Explicit Detail

By: Scarlett Finn


Their night had been long, but she had savoured every minute of it. The peril they’d been in before felt like nothing to this experience. The depth of such extreme emotions was no doubt intensified by their developed love. Every day she loved Rushe more, which meant that every day her fear of losing him increased. This time around, for a minute, she had actually lost him, but she wouldn’t make that mistake again.

Rushe had disappeared from their room in the morning and had come back with clothes and other supplies. Flick didn’t ask questions, she just dressed, they ate, and then they were on the road again.

‘Where are we going?’ she asked.

‘There’s a decent hotel about an hour down the road. We’ll set up there; I’ll call in a couple of favours.’

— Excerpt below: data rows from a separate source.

/-- The stop bit of a SAFE that keeps the clock running (R133): every assist of the actuator is off and its grants end; a slot within its
run loses its monitor bit (R141, R143); SLOT_SEL is written again, and heater and assist values count as 0. -/
def safeDone (s : State) (a : Nat) (asked : Option Nat) : State :=
  let t := (slotsOf a).foldl (fun u q =>
    let u := if asked ≠ some q ∧ (u.wr q).runOpen = true then monitorFault u q else u
    if (u.wr q).assist = .off ∧ (at' u.grants q none).isNone then u else assistEnded u q) s
  let l := t.link a
  let t := t.setLink a { l with preampSafe := true
                                written := forgetHead (forgetHead l.written (bitsOf l.sel 0 4)) (bitsOf l.sel 4 4) }
  linkPost t a (plainReq 1 2 15 2 (t.link a).sel .seq)

/-- The stop bit of a request's first transaction: a SAFE acts there, whatever its answer (R142, R143; log 49). -/
def safeStopBit (s : State) (a : Nat) (r : LinkReq) : State :=
  if r.who = .safeKeep ∧ r.tries = 0 then safeDone s a r.slot else s

/-- A late pre-bias (R140): ASSIST_OFF, the grant released, the sector and later ones moved. Causes 0 late arm, 1 not confirmed. -/
def prebiasLate (s : State) (q cause lateness : Nat) : State :=
  let t := (deferPart s q).inc (K.lnkPrebiasLateCount (q / 2))
  assistOff (linkEvent t q 236 [cause, lateness]) q 1

/-- A scheduled command of a slot could not be sent in time (R135): its sector is deferred as for a late pre-bias; the sector of a read
descriptor moves. -/
def sectorDeferred (s : State) (q : Nat) : State :=
  if (s.wr q).active then prebiasLate s q 0 0
  else match (s.ch q).desc with
    | some d => if d.write then s else s.setCh q { s.ch q with moved := (s.ch q).moved + 1 }
    | none => s

/-- A WRITE has been executed by the preamp (R130-R132). -/
def linkWritten (s : State) (a : Nat) (r : LinkReq) : State :=
  let l := s.link a
  let l := { l with written := Sp.put l.written (r.head * 256 + r.addr) r.data }
  s.setLink a (if r.addr = 2 ∧ r.head = 15 then { l with sel := r.data, preampSafe := false } else l)

/-- head_temp of a poll (R145): raised above the limit, and again only after a fall of 2 °C below it. -/
def headTemp (s : State) (a h data : Nat) : State :=
  let x := sgn 16 data
  let lim := s.cfgI (K.lnkHeadTempMaxC a) * 16
  let l := s.link a
  let t := s.setI (K.lnkHeadTemp a h) x
  let q := if bitAt l.sel 8 && bitsOf l.sel 4 4 == h then 2 * a + 1 else 2 * a
  if lim < x then
    if l.hot.toNat.testBit h then t
    else linkEvent (t.setLink a { l with hot := l.hot ||| ((1 : BitVec 12) <<< h) }) q 237 [data, (lim % 65536).toNat]
  else if x ≤ lim - 32 then t.setLink a { l with hot := l.hot &&& ~~~((1 : BitVec 12) <<< h) }
  else t

/-- preamp_fault (R137, R145); the cause "heater" is told from a STATUS by bit 16. -/
def preampFault (s : State) (a what gates : Nat) : State :=
  linkEvent (s.inc (K.lnkPreampFaultCount a)) (2 * a) 238 [what, gates]

/-- The READ of STATUS after a fall of HS_FLT_L has ended: preamp_fault with the STATUS last read (R137). -/
def faultReported (s : State) (a : Nat) : State :=
  preampFault (s.setLink a { s.link a with fltWait := false }) a (s.nat (K.lnkPreampStatus a)) (s.link a).fltGates

/-- The READ of STATUS went with the stop of HS_CK: preamp_fault is raised without it (R137). -/
def faultTick (s : State) (a : Nat) : State := if (s.link a).fltWait && !(s.link a).clock then faultReported s a else s

/-- HEATER_STATE of a poll (R145). -/
def heaterState (s : State) (a h data : Nat) : State :=
  let set := (Sp.get (s.link a).written (h * 256 + 0x14)).getD 0
  if bitAt data 15 || bitsOf data 0 10 != bitsOf set 0 10 then preampFault s a (2 ^ 16) (gatesMask s) else s

/-- What an executed transaction does at its requester (R135, R137, R143, R145, R146). -/
def linkDone (s : State) (a : Nat) (r : LinkReq) (data : Nat) : State :=
  let s := if r.cmd = 2 then linkWritten s a r else s
  -- preamp_status is STATUS at the last read, whoever reads it (R146)
  let s := if r.cmd = 1 ∧ r.head = 15 ∧ r.addr = 3 then s.setN (K.lnkPreampStatus a) data else s
  match r.who with
  | .init => initAnswer s a r 0 data
  | .status => faultReported s a
  | .poll =>
    if r.cmd ≠ 1 then s
    else if r.addr = 0x1C then headTemp s a r.head data
    else if r.addr = 0x1D then heaterState s a r.head data
    else if r.addr = 5 ∧ r.head = 15 then s.setI (K.lnkPreampTemp a) (sgn 16 data)
    else s
  | .regOp =>
    let t := if r.cmd = 1 then s.setN (K.lnkRegData a) data else s
    t.setN (K.lnkRegResult a) 2
  | .safeKeep => s
  | .safeStop => s
  | .monitor => s
  | .degradedNop => s
  | .seq => match r.slot with
    | none => s
    | some q =>
      if r.cmd = 3 ∧ (s.wr q).assist = .armed then s.setWr q { s.wr q with assist := .prebias }
      else if r.cmd = 4 then assistEnded s q
      else s

/-- A request that ends with code 0b10: no link failure, reported to the requester (R135, R136). The grant of a slot ends with its
ASSIST_OFF's stop bit all the same (R142); a READ of STATUS raises preamp_fault with the STATUS last read (R137). -/
def linkRejected (s : State) (a : Nat) (r : LinkReq) : State := match r.who with
  | .init => initAnswer s a r 2 0
  | .regOp => s.setN (K.lnkRegResult a) 3
  | .status => faultReported s a
  | .seq => match r.slot with
    | some q => if r.cmd = 4 then assistEnded s q else s
    | none => s
  | .safeKeep | .safeStop | .monitor | .degradedNop | .poll => s

/-- A transaction that still fails (R135): link_error once, then what its requester does about it. -/
def linkGaveUp (s : State) (a : Nat) (r : LinkReq) (cause : Nat) : State :=
  if r.who = .init then initFail s a cause r
  else
    let t := linkError s a cause r
    match r.who with
    | .regOp => t.setN (K.lnkRegResult a) 4
    | .status => faultReported t a
    | .seq => match r.slot with
      | none => t
      | some q => if r.cmd = 4 then linkPost t a (safeReq q) else sectorDeferred t q
    | .safeKeep | .safeStop | .monitor | .degradedNop | .poll | .init => t

/-- A scheduled command with a due angle, whose repeat would end after it (R134, R135). -/
def scheduled (r : LinkReq) : Bool := r.due.isSome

‘For what?’ Flick asked. ‘Shouldn’t we just go to your house? Do you still not trust me? Do you still think I’ll—‘

‘I don’t have a house.’


‘Never needed one. I’m a drifter, Kitten. I make camp wherever I happen to be until the next job comes along.’

‘But you said you had an apartment,’ she said.

‘I did. The one that Eric got for me, it’s where we lived.’

‘That wasn’t your real home,’ Flick said, examining his stony profile. ‘You set that up for us, so no one would come looking.’

‘There’s always someone looking,’ Rushe said. ‘I stay in a hotel, or an apartment, or wherever I want. Then I move on when I need to. It doesn’t pay to have ties; it doesn’t pay to get attached. If I leave a trail—‘

‘Weakness, I know, you’ve told me already. You really don’t have a home?’

‘Never have,’ he shrugged, and glanced at her then back to the road. ‘I’m not going to leave a base full of information for anyone to find.’

He’d done it deliberately, made a conscious decision never to establish himself anywhere. The only place in the world he left a trace of himself was in her body.

For the rest of the journey she thought about the nomadic lifestyle that lay ahead of her. If Rushe was so dead against setting up a home then it would be one meaningless apartment to the next, or one hotel to the next. Traditional life wasn’t something she was ever going to have with Rushe, but the more she found out the more curious she was about his past, and about the future they would have together.

As time went on she would learn more about Rushe. If she pushed him too hard all at once he would push back, and that would not have beneficial results. So she would be patient with him and let the details become clear on his schedule.

In the interval they spent together over the three months they were without work, she had gained ground. Now they would have time to get back to that state of co-habitation. Rushe would remember their connection, and she could inch just a little bit closer.

She stayed in the car while he checked into the hotel room, and he came out to retrieve her. While the hotel was decent, it wasn’t on the same level as the Waterside. Flick found herself glad for that reprieve. She didn’t want to recall what it was like to live there.

They had a two-room apartment with a living space, bedroom, and a shower room. Nothing more or less than what they needed.

The room was spacious, and Flick went straight into the shower while Rushe made his phone calls. When she got out she noticed the laptop booted up on the desk.

‘You got a computer?’

‘You should tell your friend that you’re safe,’ he said. All of their belongings were laid out on the bed, and Flick saw Rushe pick up each item in turn to inspect it. Most of it was from the emergency kit, but there were some unfamiliar additions.

‘Do we have another job?’ she asked, sliding into the chair at the desk.

‘I’m waiting on a call.’

‘Ok,’ she said. Rushe hadn’t looked at her, and tension rode his shoulders, more than had been there on their arrival. ‘Should we talk?’

Rushe picked up a gun and popped out the clip. ‘About what?’

‘Are you upset with me about something?’ Flick didn’t know where this infuriation had come from.